98. A pharmaceutical composition comprising: (i) a guide RNA selected from the method of claim 1, a complex of any one of claims 65-93, a polynucleotide of claim 94, or a vector of claim 95; and (ii) a pharmaceutically acceptable excipient.

99. A method of editing a target DNA sequence by base editing using a base editor:

selecting a guide RNA for use in the base editing system in accordance with the method of any of claims 1-36; and

contacting the genome of the target DNA sequence with the selected guide RNA and the base editor, thereby editing the target DNA sequence.

100. The method of claim 99, wherein the method is conducted ex vivo, in vivo, or ex vivo.

101. The method of claim 1, wherein the method restores the function of a disease-causing mutation.

102. The method of claim 99, wherein the method of editing introduces a nucleotide change in the target DNA sequence.

103. The method of claim 102, wherein the nucleotide change is a single nucleotide substitution, a deletion, an insertion, or a combination thereof.

104. The method of claim 102, wherein the nucleotide change is a transition mutation.

105. The method of claim 104, wherein the transition mutation is a G to A substitution, a T to C substitution, a C to T substitution, or an A to G substitution.

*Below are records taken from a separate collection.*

/-! ### PTP, snapshots, errors, resets -/

/-- A PTP register (13 R356). -/
def Ptp.reg (p : Ptp) (o : Nat) : Word :=
  match o with
  | 0x00 => p.sgtcb | 0x08 => p.sptpb | 0x10 => p.srate.setWidth 64 | 0x18 => p.sat
  | 0x28 => (if p.pend then 1 else 0) + (if p.valid then 2 else 0)
  | 0x30 => p.gtcb | 0x38 => p.ptpb | 0x40 => p.rate.setWidth 64
  | 0x48 => p.src.setWidth 64 &&& 0x7F7
  | _ => 0
/-- The staged relation takes effect (PTP_COMMIT_APPLY). -/
def Ptp.apply (p : Ptp) : Ptp :=
  { p with valid := true, pend := false, gtcb := p.sgtcb, ptpb := p.sptpb, rate := p.srate }
/-- RCOMMIT.GO: the commit waits for AT, or takes effect at once if AT has passed. -/
def Ptp.commit (p : Ptp) (gtc : Word) : Ptp :=
  if p.pend then p else if p.sat.toNat ≤ gtc.toNat then p.apply else { p with pend := true }
/-- A write to a PTP register. -/
def Ptp.regPut (p : Ptp) (o : Nat) (v m gtc : Word) : Ptp :=
  let n := mergeReg (p.reg o) v m
  match o with
  | 0x00 => { p with sgtcb := n } | 0x08 => { p with sptpb := n } | 0x10 => { p with srate := n.setWidth 32 }
  | 0x18 => { p with sat := n }
  | 0x20 => if (v &&& m).getLsbD 0 then p.commit gtc else p
  | 0x48 => { p with src := n.setWidth 11 &&& 0x7F7 }
  | _ => p

/-- A snapshot register (13 R358). -/
def Snap.reg (x : Snap) (o : Nat) : Word :=
  match o with
  | 0x00 => x.en.setWidth 64 | 0x08 => x.cmp
  | 0x18 => BitVec.ofNat 64 ((if x.armed then 1 else 0) + at64 x.src.toNat 4 + at64 x.tag.toNat 8 +
      at64 x.pcore.toNat 16 + at64 x.missed.toNat 32)
  | 0x20 => x.stamp | 0x28 => x.latch | 0x30 => x.evsel.setWidth 64
  | _ => 0
/-- A write to a snapshot register. -/
def Snap.regPut (x : Snap) (o : Nat) (v m : Word) (cp : Bool) : Snap :=
  let n := mergeReg (x.reg o) v m
  match o with
  | 0x00 => if cp then { x with en := n.setWidth 5 } else x
  | 0x08 => if cp then { x with cmp := n } else x
  | 0x18 => if (v &&& m).getLsbD 0 then { x with armed := true } else x
  | 0x30 => if cp then { x with evsel := n.setWidth 3 } else x
  | _ => x

/-- A register of the error block (16 R402; 18 R432; 19 R453, R456). -/
def State.errReg (s : State) (o : Nat) : Word :=
  let e := s.err
  match o with
  | 0x00 => e.base
  | 0x08 => BitVec.ofNat 64 ((if e.en then 1 else 0) + (if e.corr then 2 else 0) + at64 e.n.toNat 8 +
      at64 e.snapsev.toNat 20 + at64 e.irqsev.toNat 24 + (if e.viral then 2 ^ 31 else 0))
  | 0x10 => e.head | 0x18 => e.cnt
  | 0x40 => BitVec.ofNat 64 (e.audk.toNat + (if e.auden then 256 else 0))
  | 0x50 => e.audlog | 0x58 => e.audlen
  | 0x60 => BitVec.ofNat 64 (e.samp.toNat + at64 e.mtch.toNat 16 + at64 e.mism.toNat 32 + at64 e.skip.toNat 48)
  | 0x80 => BitVec.ofNat 64 (e.lost.toNat + at64 e.boot.toNat 16 + at64 (min s.torn.length 0xFFFF) 32)
  | 0x88 => BitVec.ofNat 64 (e.doff.toNat + at64 e.dabr.toNat 8 + at64 e.dcause.toNat 16)
  | 0x98 => BitVec.ofNat 64 (e.evused.toNat + at64 e.evdie.toNat 36)
  | 0xE0 => BitVec.ofNat 64 ((if e.p11 then 1 else 0) + (if e.act then 2 else 0) + at64 e.exk.toNat 4)
  | _ => if 0xA0 ≤ o ∧ o < 0xE0 then
      let d := (o - 0xA0) / 8
      BitVec.ofNat 64 ((seqFrom 0 36).foldl (fun n p => if (s.tile (36 * d + p)).wdrn then n + 2 ^ p else n) 0)
    else 0

/-- A write to a register of the error block. -/
def State.errPut (s : State) (o : Nat) (v m : Word) : State × Act :=
  let e := s.err
  let n := mergeReg (s.errReg o) v m
  let put := fun (e : Err) => ({ s with err := e }, Act.none)
  match o with
  | 0x00 => put { e with base := n &&& 0x000FFFFFFFFFF000 }
  | 0x08 =>
    let k := wfld n 8 5
    let r := put { e with en := n.getLsbD 0, corr := n.getLsbD 1, n := if 6 ≤ k ∧ k ≤ 20 then BitVec.ofNat 5 k else e.n,
                          snapsev := BitVec.ofNat 3 (wfld n 20 3), irqsev := BitVec.ofNat 3 (wfld n 24 3) }
    if (v &&& m).getLsbD 30 then (r.1, .vforce) else r
  | 0x18 => put { e with cnt := n }
  | 0x40 =>
    let k := wfld n 0 5
    put { e with auden := n.getLsbD 8, audk := if k ≤ 20 then BitVec.ofNat 5 k else e.audk }
  | 0x48 => if m = BitVec.allOnes 64 then put { e with audkey := v } else put e
  | 0x50 => put { e with audlog := n &&& 0x000FFFFFFFFFF000 }
  | 0x58 => put { e with audlen := n &&& 0xFFFFF000 }
  | 0x90 => if (v &&& m).getLsbD 3 then (s, .doffreq (wfld (v &&& m) 0 3)) else put e
  | 0xE0 => put { e with p11 := n.getLsbD 0 }
  | _ => put e

/-! ### The whole map (13 R345) -/

/-- The 64-bit register at an aligned BAR0 offset, read by a party. -/
def State.reg (s : State) (party off : Nat) : Word :=
  let o := off % 0x100000
  match off / 0x100000 with
  | 0 => s.capWord o
  | 1 =>
    let r := s.ctl.res party
    match o with
    | 0x08 => BitVec.ofNat 64 (r.seen.toNat + (if r.ok then 256 else 0) + (if r.deny then 512 else 0))
    | 0x10 => BitVec.ofNat 64 ((seqFrom 0 8).foldl (fun n i => n + at64 (s.ctl.owner i) (2 * i)) 0)
    | 0x18 => s.ctl.route.setWidth 64
    | _ => 0
  | 2 =>
    let d := o / 0x10000
    if 8 ≤ d then 0 else
    match o % 0x10000 with
    | 0x00 => s.harvest d
    | x => if x ≤ 0x28 then s.lpct d (x / 8 - 1) else 0
  | 3 => if s.fabAbsent o then 0 else s.fab.reg o
  | 4 => s.jobReg o
  | 5 => if o = 0 then s.ctl.tiva.setWidth 64 <<< 12 else if o = 8 then s.ctl.tictl else 0
  | 6 => match tileAt o with | some q => (s.tile q).reg (o % 0x100) | none => 0
  | 7 => if o < 0x8000 then (s.heat (o / 0x1000)).reg (o % 0x1000) else if o < 0x9000 then s.pow.reg (o - 0x8000) else 0
  | 8 => s.ptp.reg o
  | 9 =>
    if 0x80000 ≤ o then s.errReg (o - 0x80000)
    else if 0x10000 ≤ o then BitVec.ofNat 64 (leNat (s.bytes (snapAddr (o - 0x10000)) 8))
    else s.snap.reg o
  | 10 => if o = 8 then BitVec.ofNat 64 (s.rstLast.toNat + (if s.rstBusy then 4 else 0)) else 0
  | _ => 0

/-- Read `w` bytes at a BAR0 offset (00 R473). -/
def State.mmioRead (s : State) (party off w : Nat) : List Byte :=
  (toBytes 8 (s.reg party (off / 8 * 8)).toNat).drop (off % 8) |>.take w

/-- Is the register named control plane (09 R257; 12 R321; 13 R346 to R365; 16 R402; 19 R453, R456)? GEAR is so in
its FLOOR field only. -/
def controlPlane (off : Nat) : Bool :=
  let o := off % 0x100000
  let within := fun (a b : Nat) => decide (a ≤ o) && decide (o < b)
  match off / 0x100000 with
  | 1 => o == 0x18
  | 3 => within 0x400 0x640 || within 0x1000 0x2080 || within 0x2100 0x2500
  | 4 => o < 0x10
  | 5 => o < 0x10
  | 7 =>
    if o < 0x8000 then [0, 0x18, 0x80, 0x88].contains (o % 0x1000) || (decide (0x100 ≤ o % 0x1000) && decide (o % 0x1000 < 0x340))
    else [0x8008, 0x8020, 0x8028].contains o || within 0x8100 0x8140
  | 8 => o ≤ 0x20 || o == 0x48
  | 9 =>
    if 0x80000 ≤ o then [0, 8, 0x10, 0x18, 0x40, 0x50, 0x58, 0x90, 0xE0].contains (o - 0x80000)
    else o == 0 || o == 8 || o == 0x30
  | 10 => o == 0
  | _ => false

106. The method of claim 102, wherein the nucleotide change corrects a mutation in a disease-associated gene.

107. The method of claim 106, wherein the disease-associated gene is associated with cardiac disease; high blood pressure; neurological disease; autoimmune disorder, arthritis; diabetes; cancer; or obesity.

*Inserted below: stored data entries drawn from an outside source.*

/-! ### Readings under trim words (07 R185, R199; log entry 15) -/

/-- Factors of a trim word, over 2^17 for PSEG and NSEG and over 2^18 for GAIN; its offset in 1/64 τ. -/
def psegOf (w : BitVec 32) : Int := 2 ^ 17 + (w.toNat % 256 : Nat) - 128
def nsegOf (w : BitVec 32) : Int := 2 ^ 17 + (w.toNat / 2 ^ 8 % 256 : Nat) - 128
def gainOf (w : BitVec 32) : Int := 2 ^ 18 + (w.toNat / 2 ^ 16 % 256 : Nat) - 128
def offsetOf (w : BitVec 32) : Int := (w.toNat / 2 ^ 24 % 256 : Nat) - 128

/-- The sum of products a · x / y: numerator and denominator. -/
def ratSum (l : List (Int × Int × Int)) : Int × Int :=
  l.foldl (fun n e => (n.1 * e.2.2 + e.1 * e.2.1 * n.2, n.2 * e.2.2)) (0, 1)

/-- A reading in 1/256 τ of a converter whose committed word is `was` and whose word in force is `now`: `parts` are
its delays, each with the factors of its chain in force and committed, `e` its error under the committed words. -/
def readingOf (parts : List (Int × Int × Int)) (was now : BitVec 32) (e : Int) : Int :=
  let (n, d) := ratSum parts
  (256 * n + (e - 4 * offsetOf was) * d) * gainOf now / (d * gainOf was) + 4 * offsetOf now

/-- The nearest integer of a reading, and its deviation from it in 1/256 τ. -/
def gridOf (r : Int) : Int × Int := let n := (r + 128) / 256; (n, r - 256 * n)

/-- The error of converter `i` of array `a` of tile `q`, at its temperature and in its millisecond. -/
def State.readError (s : State) (q a i : Nat) : Int :=
  ((Config.refraceMean ((((s.gtc.toNat / 2 ^ 20 * 65536 + (s.tile q).tnow.toNat) * 512 + q) * 4 + a) * 4096 + i)).toNat % 129 : Nat) - 64

/-- Has a word of array `a` been written since its last commit? -/
def Tile.astray (t : Tile) (a : Nat) : Bool := t.moved.any fun e => e.1 / 4096 == a

/-! ### Margin faults (19 R444) -/

/-- A truing run of array `a` of tile `q` commits its 3,584 words in one step (07 R200, R201). -/
def State.commitArray (s : State) (q a : Nat) : State :=
  s.updTile q fun t => { t with
    trims := (seqFrom 0 3584).foldl (fun m i => SMap.put m 0x80808080 (4096 * a + i) (Config.trimMeasured s.tick a i)) t.trims,
    moved := t.moved.filter (fun e => e.1 / 4096 != a), done := t.done ||| (1#4 <<< a),
    fails := t.fails.filter (fun e => e.1 != a) }

/-- DETAIL of KIND 0x09: a stamp has class 0 (19 R447). -/
def OffGrid.detail (g : OffGrid) (key : Bool) (cause : Nat) : Nat :=
  let d : Int := if g.dev < -32768 then -32768 else if 32767 < g.dev then 32767 else g.dev
  (d % 65536).toNat * 2 ^ 48 + g.arr % 4 * 2 ^ 46 + g.row % 128 * 2 ^ 39 + (if key then 2 ^ 33 else g.cls % 8 * 2 ^ 36) +
    g.seg % 4 * 2 ^ 34 + cause

/-- The record of a reading off the grid. -/
def State.marginRec (s : State) (q : Nat) (g : OffGrid) (key : Bool) (sev cause : Nat) : Rec :=
  { s.recFor q { kind := 9, sev := sev, detail := g.detail key cause } with block := 288 + q }

/-- Does the mtrue that the tile has taken wait for its round (08 R221)? -/
def Tile.asked (t : Tile) : Bool := (match t.busyOp with | some o => o.kind == .mtrue && !t.fin | none => false)

/-- A truing run of array `a`, other than a ballast run, fails; the third failure in a row withdraws the tile (19
R445). -/
def Tile.runFails (t : Tile) (a : Nat) : Tile :=
  let n := SMap.get t.fails 0 a + 1
  let t := { t with fails := SMap.put t.fails 0 a n }
  if n < 3 then t else { t with wdrn := true, round := none, due := false, boot := false, fin := t.fin || t.asked }

/-- A truing run of array `a` of tile `q` that fails is logged, not delivered (19 R445). -/
def State.logRun (s : State) (q a : Nat) : State :=
  s.log (s.marginRec q { arr := a, dev := 0, again := false, saturated := false } false 5 4)

/-- Array `a` of tile `q` is trued on its own, again after each run that fails, until a run commits or the tile is
withdrawn (19 R444, R445). Whether a run fails is the converter's: a free choice. -/
def State.trueArray : Nat → State → Nat → Nat → State
  | 0, s, _, _ => s
  | n + 1, s, q, a =>
    if Config.choice (s.tick + 40 + n) = false then s.commitArray q a
    else
      let s := (s.logRun q a).updTile q (·.runFails a)
      if (s.tile q).wdrn then s else State.trueArray n s q a

/-- Does a reading that was off the grid repeat after the run on its array: its retry is off again, or no run has
committed and written words still stand in the array (19 R444)? -/
def State.repeats (s : State) (q : Nat) (g : OffGrid) : Bool := g.again || (s.tile q).astray g.arr

/-- Meet a reading off the grid: the array is trued and the vector raced again; a retry inside the band
is logged (SEV 0), a repeat on a dense vector too (SEV 3). -/
def State.meetMargin (s : State) (q : Nat) (g : OffGrid) (key : Bool) : State :=
  let s := State.trueArray 3 (s.updTile q fun t => { t with off := t.off.erase g }) q g.arr
  if !s.repeats q g then s.log (s.marginRec q g key 0 (if g.saturated then 3 else 1))
  else if key then s else s.log (s.marginRec q g key 3 2)

/-- A key race meets a reading off the grid; the record of the fault that it takes when the reading repeats. -/
def State.meetStamp (s : State) (q : Nat) (g : OffGrid) : State × Option Rec :=
  let s := s.meetMargin q g true
  (s, if s.repeats q g then some (s.marginRec q g true 5 2) else none)

/-- A key race of `passes` passes by tile `q`: the stamps off the grid that it meets, of class 0, and the record of
the fault it takes when one of them repeats. -/
def State.keyMargin (s : State) (q passes : Nat) : State × Option Rec :=
  ((s.tile q).off.filter fun g => g.arr < passes && g.cls == 0).foldl (fun (r : State × Option Rec) g =>
    match r.2 with | some _ => r | none => r.1.meetStamp q g) (s, none)

/-- The digit of pass `j` of a code (07 R190). -/
def digitOf (code ty j : Nat) : Nat := nbits code (keyWidth ty - 8 - 8 * j) 8

/-- The stamp of key line `i` of tile `q` for a delay `t` on array `a`, where words of the array have been written since
its commit, and its deviation: the delay lies in the P segments of class 0, the converter's OFF and GAIN in the word of
class 0 and segment 0 (07 R188, R199). -/
def State.stampOf (s : State) (q a i t : Nat) : Nat × Int :=
  let x := s.tile q
  let part := fun (k left : Nat) => if k = 3 then left else Config.keyShare (512 * q + 4 * i + k) t % (left + 1)
  let (parts, _) := (seqFrom 0 4).foldl (fun (r : List (Int × Int × Int) × Nat) k =>
    let m := part k r.2
    (r.1 ++ [((m : Int), psegOf (x.trim a (28 * i + k)), psegOf (x.was a (28 * i + k)))], r.2 - m)) ([], t)
  let (n, dev) := gridOf (readingOf parts (x.was a (28 * i)) (x.trim a (28 * i)) (s.readError q a (28 * i)))
  (min 65535 n.toNat, dev)

/-- The stamp of line `i` with key code `code` in pass `j`: exact unless trim words of the pass's array have been written
from outside a run (07 R185, R190). -/
def State.stampAt (s : State) (q ty j i code : Nat) : Nat × Int :=
  let t := 128 * digitOf code ty j + i
  if (s.tile q).astray j then s.stampOf q j i t else (t, 0)

/-- Passes whose stamps written trim words put off the grid have their arrays trued and are raced again; the record of
the fault where one repeats (19 R444). -/
def State.keyTrue (s : State) (q : Nat) (keys : List Nat) (ty : Nat) (desc : Bool) : State × Option Rec :=
  let codes := keys.map fun v => keyCode v ty desc
  (seqFrom 0 (keyWidth ty / 8)).foldl (fun (r : State × Option Rec) j =>
    match r.2, (codes.zip (seqFrom 0 codes.length)).find? fun e => decide (64 < (r.1.stampAt q ty j e.2 e.1).2.natAbs) with
    | none, some e =>
      r.1.meetStamp q { arr := j, row := e.2, dev := (r.1.stampAt q ty j e.2 e.1).2, again := false, saturated := false }
    | _, _ => r) (s, none)

/-- The order that a race finds on tile `q`, by the stamps of its passes (07 R190). -/
def State.keyOrder (s : State) (q : Nat) (keys : List Nat) (ty : Nat) (desc : Bool) : List Nat :=
  let codes := keys.map fun v => keyCode v ty desc
  if (seqFrom 0 (keyWidth ty / 8)).all fun j => !(s.tile q).astray j then raceOrder keys ty desc
  else
    let found := (codes.zip (seqFrom 0 codes.length)).map fun e =>
      (seqFrom 0 (keyWidth ty / 8)).foldl (fun n j => 512 * n + (s.stampAt q ty j e.2 e.1).1 / 128) 0
    ((found.zip (seqFrom 0 keys.length)).foldl (fun r x => insertLine x r) []).map (·.2)

/-- A key race on tile `q`: the order that it finds, and the record of the fault that it takes instead. -/
def State.keyRun (s : State) (q : Nat) (keys : List Nat) (ty : Nat) (desc : Bool) : State × List Nat × Option Rec :=
  let (s, f) := s.keyMargin q (keyWidth ty / 8)
  match f with
  | some r => (s, [], some r)
  | none =>
    let (s, f) := s.keyTrue q keys ty desc
    (s, s.keyOrder q keys ty desc, f)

108. The method of claim 106, wherein the disease-associated gene is associated with Adenosine Deaminase (ADA) Deficiency; Alpha-1 Antitrypsin Deficiency; Cystic Fibrosis; Duchenne Muscular Dystrophy; Galactosemia; Hemochromatosis; Huntington's Disease; Maple Syrup Urine Disease; Marfan Syndrome; Neurofibromatosis Type 1; Pachyonychia Congenita; Phenylkeotnuria; Severe Combined Immunodeficiency; Sickle Cell Disease; Smith-Lemli-Opitz Syndrome; and Tay-Sachs Disease, or other monogenetic disorder.

109. The library of the training method of claim 37.

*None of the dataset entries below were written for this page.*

/-- UNIT_START: a unit that has not started takes the slot that is offered to it (12 R335 to R337). -/
def execUnitStart (c lid u : Nat) (s : State) : Host.Outcome State Fault Refusal :=
  .next (match s.launchOf c lid, s.waiters.find? (fun w => w.ctx == c && w.lid == lid && w.u == u) with
    | some y, some w =>
      (match s.findUnit c lid u, s.takes w with
       | none, some l => if s.startKept c u y l then s else s.startUnit c y u l
       | _, _ => s)
    | _, _ => s)

/-! ### Retirement (02 R31; 12 R338) -/

/-- Has core `q` nothing of its unit in flight: engines, tile, releases? -/
def State.quiet (s : State) (q : Nat) : Bool :=
  let c := s.core q
  let t := s.tile q
  c.eng0.isEmpty && c.eng1.isEmpty && c.eng3.isEmpty && c.released.isEmpty && t.busyOp.isNone && t.run.isNone &&
    t.queue.all fun o => match o.kind with | .capture => true | .restore => true | _ => false

/-- Has a unit signals in flight, from or to its members (10 R287)? -/
def State.signals (s : State) (r : UnitRec) : Bool :=
  s.sigs.any fun g => r.members.contains g.sender || r.members.contains g.target

/-- A sampled unit that has retired waits for its replay; any other gives back what the log held of it (16 R407,
R408). -/
def State.keepAudit (s : State) (r : UnitRec) : State :=
  let a : Audit := { ctx := r.ctx, lid := r.lid, u := r.u, size := slotSize r.mode r.size,
                     die := r.members.headD 0 / 36, sig := r.sig, logn := r.logn }
  if r.sampled && r.audited && !r.cancel then { s with audits := s.audits ++ [a] }
  else { s with err := { s.err with audused := s.err.audused - (if r.sampled && r.audited then r.logn else 0) } }

/-- UNIT_RETIRE: every member has halted, and every access and engine operation is done; a fault still to be
delivered stops the unit instead (17 R418 (d)). A sampled unit's audit waits for its replay. -/
def execUnitRetire (c lid u : Nat) (s : State) : Host.Outcome State Fault Refusal :=
  .next (match s.findUnit c lid u with
    | none => s
    | some r =>
      if r.members.isEmpty || !r.members.all (fun m => (s.core m).halted) then s else
      match r.members.findSome? (fun m => ((s.core m).late.head?).map fun x => (m, x)) with
      | some (m, x) => (s.updCore m fun k => { k with late := [] }).fatalStop m x.what
      | none =>
        if r.members.all (fun m => (s.core m).pend.isEmpty && s.quiet m) && !s.signals r then
          let t := s.drainMembers r
          let r := (t.findUnit c lid u).getD r
          match r.members.findSome? (fun m => ((t.core m).late.head?).map fun x => (m, x)) with
          | some (m, x) => (t.updCore m fun k => { k with late := [] }).fatalStop m x.what
          | none => (t.keepAudit r).endUnit r true
        else s)

/-! ### Slices (02 R54; 12 R340) -/

/-- SLICE_CHECK: from the drain lead before the end of its slice on, a unit yields to a waiting unit of equal or
higher priority of another launch if a save record is free; else its slice is renewed. -/
def execSliceCheck (c lid u : Nat) (s : State) : Host.Outcome State Fault Refusal :=
  .next (match s.findUnit c lid u, s.ctx c with
    | some r, some x =>
      if r.prio = 255 || r.st != .running || s.gtc.toNat + 1000 * x.drain < r.tend then s else
      let wanted := s.waiters.any fun w => rankOf r.prio ≤ rankOf w.prio && (w.ctx != c || w.lid != lid) && w.needs r.members
      if wanted && x.freeRec.isSome then
        (s.setUnit { r with sliced := true, since := s.tick }).stopUnit c lid u false
      else s.setUnit { r with tend := r.tend + 1000 * x.slice }
    | _, _ => s)

/-! ### Saving (02 R52, R55, R56; 09 R261; 12 R342) -/

/-- First byte of the evacuation reserve: the last 288 MiB of usable HBM (19 R450, R456). -/
def State.reserveBase (s : State) : Nat := 0x1000000000 * s.dataUnits - 0x12000000

/-- Where save record `i` of a context and its pannier lie (12 R324; 19 R450). -/
def State.recordAt (s : State) (x : Context) (i : Nat) : Place × Place :=
  if i < 4096 then (.g (x.save + BitVec.ofNat 64 (i * x.rsize)), .g (x.pannier + BitVec.ofNat 64 (0x204000 * i)))
  else
    let a := s.reserveBase + 0x800000 * (i - 4096)
    (.pa a, .pa (a + 0x5FC000))

/-- A word as CMDPTR holds it: W in [12], T in [11:0]. -/
def cmdptr (w : Word) : Nat := if w.toNat < 0x200 then 0x1000 + w.toNat else (w.toNat - 0x1000) % 0x1000
/-- The word of it. -/
def cmdWord (n : Nat) : Word := target (nbit n 12) (BitVec.ofNat 12 n)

110. The library of the training method of claim 38.

111. The method of claim 1, wherein the first machine learning model is trained using training data generated in part using the base editing system.

112. The method of claim 49, further comprising:

prior to performing the applying,

selecting, based on the editing system indicated by the input data, the first machine learning model and the second machine learning model from a plurality of machine learning models.